On 4 March 2024, Osman spoke at the United Nations Human Rights Council. In her short speech, she criticized the governments of Qatar, Iran, Egypt, Jordan, Lebanon and Syria for what she described as failures to support the people in Gaza and to fight against Hamas and Hezbollah.

Osman has claimed that anti-Israel propaganda originates from "a highly organised and dangerous alliance in the Middle East, led by the Islamic Republic of Iran … [that] includes Hezbollah, the Assad regime, the Houthis in Yemen, and, of course, Hamas". In January 2026, she wrote that "it is not immoral—but necessary—to urge a superpower like the United States to intervene and end the Iranian people's nightmare".
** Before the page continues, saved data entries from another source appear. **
-- ==== Sys2Proof/Laws/PerInstr.lean ====
section
/-!
SUPPORT. What well-formedness says of each command: its lane operands name lanes that exist (R64, R102), and a message is no longer
than its header can say.
-/
namespace Sys2Proof.Laws.OperandRanges

/-- The lanes of a direction that a command names, in its operands and in its reports. -/
def lanes : Instr → List LaneNo
  | .lossOfSignal l | .phaseTrackerLimit l | .stuckLevels l | .populationTimeout l | .passLimitTimeout l | .ffeApply l => [l]
  | .phaseTrackerShift l _ | .histogramDone l _ => [l]
  | .trainingDone ls | .restoreVerifyDone ls | .retrainTailoringDone ls => ls.map (·.lane)
  | _ => []

/-- The lanes of the sleeve under test that a command names. -/
def testLanes : Instr → List (BitVec 4)
  | .prbsLock g => [g.lane]
  | .prbsLoss l _ _ => [l]
  | _ => []

/-- The messages that a command brings as words. -/
def messages : Instr → List (List Word)
  | .spdmMessage ws | .loadBeacon ws => [ws]
  | _ => []

/-- A command is well formed where every lane that it names exists and its message is no longer than a header can say. -/
def Statement (i : Instr) : Prop :=
  i.wellFormed = true ↔
    (∀ l ∈ lanes i, l.toNat < 72) ∧ (∀ l ∈ testLanes i, l.toNat ≤ 8) ∧ (∀ ws ∈ messages i, ws.length ≤ 255)

/-- A command that names no lane and brings no message is well formed. -/
theorem free {i : Instr} (h : i.wellFormed = true) (h1 : lanes i = []) (h2 : testLanes i = []) (h3 : messages i = []) :
    Statement i := by
  simp [Statement, h, h1, h2, h3]

/-- A command that names one lane. -/
theorem one_lane {i : Instr} (l : LaneNo) (h : i.wellFormed = laneOk l) (h1 : lanes i = [l]) (h2 : testLanes i = [])
    (h3 : messages i = []) : Statement i := by
  simp [Statement, h, h1, h2, h3, laneOk]

/-- A command with a report on each of some lanes. -/
theorem reports {i : Instr} (ls : List LaneReport) (h : i.wellFormed = ls.all fun r => laneOk r.lane)
    (h1 : lanes i = ls.map (·.lane)) (h2 : testLanes i = []) (h3 : messages i = []) : Statement i := by
  simp [Statement, h, h1, h2, h3, laneOk]

/-- A command on one lane of the sleeve under test. -/
theorem one_test_lane {i : Instr} (l : BitVec 4) (h : i.wellFormed = decide (l.toNat ≤ 8)) (h1 : lanes i = [])
    (h2 : testLanes i = [l]) (h3 : messages i = []) : Statement i := by
  simp [Statement, h, h1, h2, h3]

/-- A command that brings a message. -/
theorem one_message {i : Instr} (ws : List Word) (h : i.wellFormed = decide (ws.length ≤ 255)) (h1 : lanes i = [])
    (h2 : testLanes i = []) (h3 : messages i = [ws]) : Statement i := by
  simp [Statement, h, h1, h2, h3]
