/-- The checks of a bank read the sleeves in use and the binding generations alone (R211). -/
theorem bankChecks_congr {t : State} (seam : t.seam = s.seam) (msh : t.msh = s.msh) (b : Bank) (inForce : Bool) :
    t.bankChecks b inForce = s.bankChecks b inForce := by
  unfold State.bankChecks State.stagedGen
  rw [seam, msh]

theorem missDue_nothing (due : s.ttb.due = []) : missDue s = modTtb (fun t => { t with due := [] }) s := by
  rw [missDue, due]
  rfl

theorem closeDue_nothing (recv : s.ttb.recv = []) : closeDue s = s := by
  simp only [closeDue, recv, List.filter_nil, List.foldl_nil, List.map_nil, List.dedup_nil]

/-- A boundary with nothing open before it moves the sequencer's path and the time alone. -/
theorem pathReached_nothing (recv : s.ttb.recv = []) (due : s.ttb.due = []) (g : Nat) :
    pathReached g s = modTtb (fun t => { t with path := g, due := [] }) (s.reach (64 * g)) := by
  have ttb : (s.reach (64 * g)).ttb = s.ttb := onlyChanges_reach (64 * g) s .ttb (by decide)
  rw [pathReached, closeDue_nothing (by rw [ttb, recv]), missDue_nothing (by rw [ttb, due])]
  rfl

theorem runs_pathBoundary_start (hl : s.platLive = true) (armed : s.ttb.st = .startArmed) (recv : s.ttb.recv = [])
    (due : s.ttb.due = []) (stops : s.ttb.stops = []) (come : s.ttb.g0 ≤ s.nextPath) (bank : s.bank = some b)
    (checks : s.bankChecks b true = 0) (filled : b.filled = true) : Runs .pathBoundary s fun t =>
      t.ttb.st = .running ∧ t.ttb.cycleG = s.ttb.g0 ∧ t.ttb.path = s.nextPath ∧ t.ttb.haltReason = 0 ∧
        t.ttb.epoch = BitVec.ofNat 16 (s.fld F.RWT_EPOCH.START) ∧ Raised C.TTB.STARTED t ∧ 64 * s.nextPath ≤ t.now := by
  refine runs_pathBoundary hl ?_
  generalize s.nextPath = g at *
  have arrives := arrives_pathReached g s
  have reach := onlyChanges_reach (64 * g) s
  have banks : (pathReached g s).bank = some b := by
    rw [pathReached_nothing recv due, ← bank]
    have ttb : (s.reach (64 * g)).ttb = s.ttb := reach .ttb (by decide)
    have banks : (s.reach (64 * g)).ttb.banks = s.ttb.banks := congrArg Ttb.banks ttb
    have active : (s.reach (64 * g)).ttb.active = s.ttb.active := congrArg Ttb.active ttb
    exact bank_congr banks active
  have holds : (pathReached g s).bankChecks b true = 0 := by
    rw [pathReached_nothing recv due, ← checks]
    exact bankChecks_congr (reach .seam (by decide)) (reach .msh (by decide)) b true
  have epoch : (pathReached g s).fld F.RWT_EPOCH.START = s.fld F.RWT_EPOCH.START := by
    rw [pathReached_nothing recv due]
    exact (reach.notes (by decide) (by decide)).fld (by decide +kernel) (by decide)
  generalize pathReached g s = v at *
  rw [boundaryFalls_start (arrives.st.trans armed) ((arrives.stopDue _).trans (stopDue_none stops _)) (arrives.g0 ▸ come),
    beginRun_eq banks holds filled]
  have begins := begins_n1Counted v
  have told := aside_startTold v.ttb.g0 (n1Counted (runBegun v))
  have goes := (told.goes.trans (goes_pathBegins g _)).trans (aside_reserveWake _).goes
  have raised := ((goes_pathBegins g _).trans (aside_reserveWake _).goes).raised _ (by decide)
    (raised_startTold v.ttb.g0 (n1Counted (runBegun v)))
  exact ⟨goes.st.trans begins.st, (goes.cycleG.trans begins.cycleG).trans arrives.g0, (goes.path.trans begins.path).trans arrives.path,
    goes.haltReason.trans begins.reason, (goes.epoch.trans begins.epoch).trans (congrArg _ epoch), raised,
    arrives.late.trans_eq (goes.now.trans begins.now).symm⟩

end

end Sys2Proof.Machine
end

section
/-!
SUPPORT. A FENCE_NOTICE: the stop that the sequencer asks for, and what the other units make of it (R222, R253, R276, R289, R300).
-/
namespace Sys2Proof.Machine

/-! ## What the other units do -/

theorem aside_finishAt (num : BitVec 12) (result : BitVec 4) (m : Nat) (s : State) : Aside s (finishAt num result m s) :=
  (beside_finishAt num result m s).aside (reports_finishAt num result m s)

theorem aside_checkDone (num : BitVec 12) (s : State) : Aside s (checkDone num s) :=
  (beside_checkDone num s).aside (reports_checkDone num s)

theorem aside_checkExchange (num : BitVec 12) (s : State) : Aside s (checkExchange num s) := by
  unfold checkExchange
  split
  · exact Aside.refl s
  · extract_lets sent got
    exact .ite (fun _ => aside_finishAt _ _ _ s) fun _ => Aside.refl s

theorem aside_takeOff (g : BitVec 12) (j : Nat) (s : State) : Aside s (takeOff g j s) :=
  (beside_takeOff g j s).aside (reports_takeOff g j s)

theorem aside_fenceMine (f : BitVec 14) (s : State) : Aside s (fenceMine f s) := by
  unfold fenceMine
  split
  · exact Aside.refl s
  · exact .ite (fun _ => (serves_abandonMig s).aside) fun _ =>
      .ite (fun _ => ((serves_modMig _ s).trans (serves_pumpMig _)).aside) fun _ => Aside.refl s

theorem aside_fenceTheirs (f : BitVec 14) (s : State) : Aside s (fenceTheirs f s) := by
  refine aside_foldl (fun s r => ?_) _ s
  extract_lets past src u
  have seen : Serves s u := serves_msh _ s
  clear_value past u
  refine .ite (fun _ => ?_) fun _ => (seen.trans (serves_modRec _ _ u)).aside
  exact (seen.trans (serves_modRec r.slot _ u)).aside.trans (aside_raise (by decide) _ _)

theorem aside_fencePairs (f : BitVec 14) (t : Nat) (s : State) : Aside s (fencePairs f t s) := by
  unfold fencePairs
  split
  · extract_lets gen fences src base
    split
    next m sw fe _ =>
      extract_lets fresh swapped fenced rel u v
      have staged : Aside s u := (serves_msh _ s).aside
      have told : Aside u v := .ite (fun _ => aside_raiseMulti (by decide) _ _ _ u) fun _ =>
        .ite (fun _ => aside_raise (by decide) _ u) fun _ => .ite (fun _ => aside_raise (by decide) _ u) fun _ => Aside.refl u
      exact (staged.trans told).trans (aside_releaseIfDue v)
  · exact Aside.refl s

theorem aside_fenceGroups (f : BitVec 14) (s : State) : Aside s (fenceGroups f s) := by
  refine aside_foldl (fun s g => ?_) _ s
  split
  · exact aside_finishAt _ _ _ s
  · extract_lets hit
    exact .ite (fun _ => ((aside_modGroup _ _ s).trans (aside_checkDone _ _)).trans (aside_checkExchange _ _)) fun _ => Aside.refl s

theorem aside_modDest (g : BitVec 12) (f : AspDest → AspDest) (s : State) : Aside s (modDest g f s) := aside_asp _ s

theorem aside_fenceAsp (f : BitVec 14) (t : Nat) (s : State) : Aside s (fenceAsp f t s) := by
  unfold fenceAsp
  extract_lets u
  refine Aside.trans (aside_foldl (fun s d => ?_) _ s) (aside_foldl (fun s m => ?_) _ u)
  · refine .ite (fun _ => Aside.refl s) fun _ => ?_
    split
    · exact Aside.refl s
    · extract_lets v
      have left : Aside s v := aside_modDest _ _ s
      exact .ite (fun _ => left.trans (.ite (fun _ => Aside.refl v) fun _ => aside_takeOff _ _ v)) fun _ => aside_endDest _ _ s
  · exact .ite (fun _ => aside_endMem _ _ _ s) fun _ => Aside.refl s

/-- What the other units make of the notice. -/
def fenceTold (die : BitVec 14) (t : Nat) (s : State) : State :=
  fenceAsp die t (fenceGroups die (fencePairs die t (fenceTheirs die (fenceMine die s))))

theorem aside_fenceTold (die : BitVec 14) (t : Nat) (s : State) : Aside s (fenceTold die t s) :=
  ((((aside_fenceMine die s).trans (aside_fenceTheirs die _)).trans (aside_fencePairs die t _)).trans (aside_fenceGroups die _)).trans
    (aside_fenceAsp die t _)

/-! ## What the sequencer does (R222) -/

/-- The first path at or after T_FENCE + LEAD_US. -/
def State.fencePath (s : State) (t : Nat) : Nat := (t + s.leadNs + 63) / 64

/-- The stop at the first path at or after T_FENCE + LEAD_US. -/
def State.fenceStop (s : State) (die : BitVec 14) (t : Nat) : Stop := { atG := s.fencePath t, reason := 3, die := die, fence := t }

/-- The stop at the next path, where that one has begun. -/
def State.lateStop (s : State) (die : BitVec 14) (t : Nat) : Stop := { atG := s.ttb.path + 1, reason := 4, die := die, fence := t }

section
variable {die : BitVec 14} {t : Nat} {s : State}

theorem fenceTtb_elsewhere (no : s.flag F.TTB_CTRL.AUTO_N1 = false ∨ s.names die = false) : fenceTtb die t s = s := by
  unfold fenceTtb
  extract_lets runs
  refine if_pos ?_
  rcases no with off | other
  · rw [off]
    rfl
  · rw [other]
    exact Bool.or_true _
Following the Syrian government offensive against the Democratic Autonomous Administration of North and East Syria (DAANES) of January 2026, Osman, now a researcher with the Jerusalem Center for Security and Foreign Affairs, visited Erbil to discuss the situation in Syria with the political, military, and civil society representatives of the Kurdistan Region of Iraq, including Mariwan Naqshbandi and Khalid Jamal Alber (the director general of Christian affairs) of the Ministry of Endowments and Religious Affairs, and members of a recent delegation from the Kurdistan Region to Israel. In her account of the visit, she emphasised "the [Iraqi] Kurdish openness toward Israel". Praising "the long-term vision of the Barzani family", she presented the Kurdistan Regional Government's "alignment with the West, integration into global markets, attraction of foreign investment, and political pragmatism over ideological rigidity" as a positive alternative to the DAANES, which she accused of "hostility toward Western systems" and "ties to Iran".

== Personal life ==
Osman lives in Germany. She was born a Sunni Muslim, and has identified herself as an Arab Zionist, but suggested her ethnic origins are non-Arab. In 2022, she began the process to convert to Judaism.

She has been estranged since the October 7 attacks from most of her family and friends who are still in Syria and Lebanon. According to Osman, some cut off ties due to fear, while others due to antisemitism. Between the attacks and November 2025, she made 16 visits to Israel, and stated her intention to move there permanently.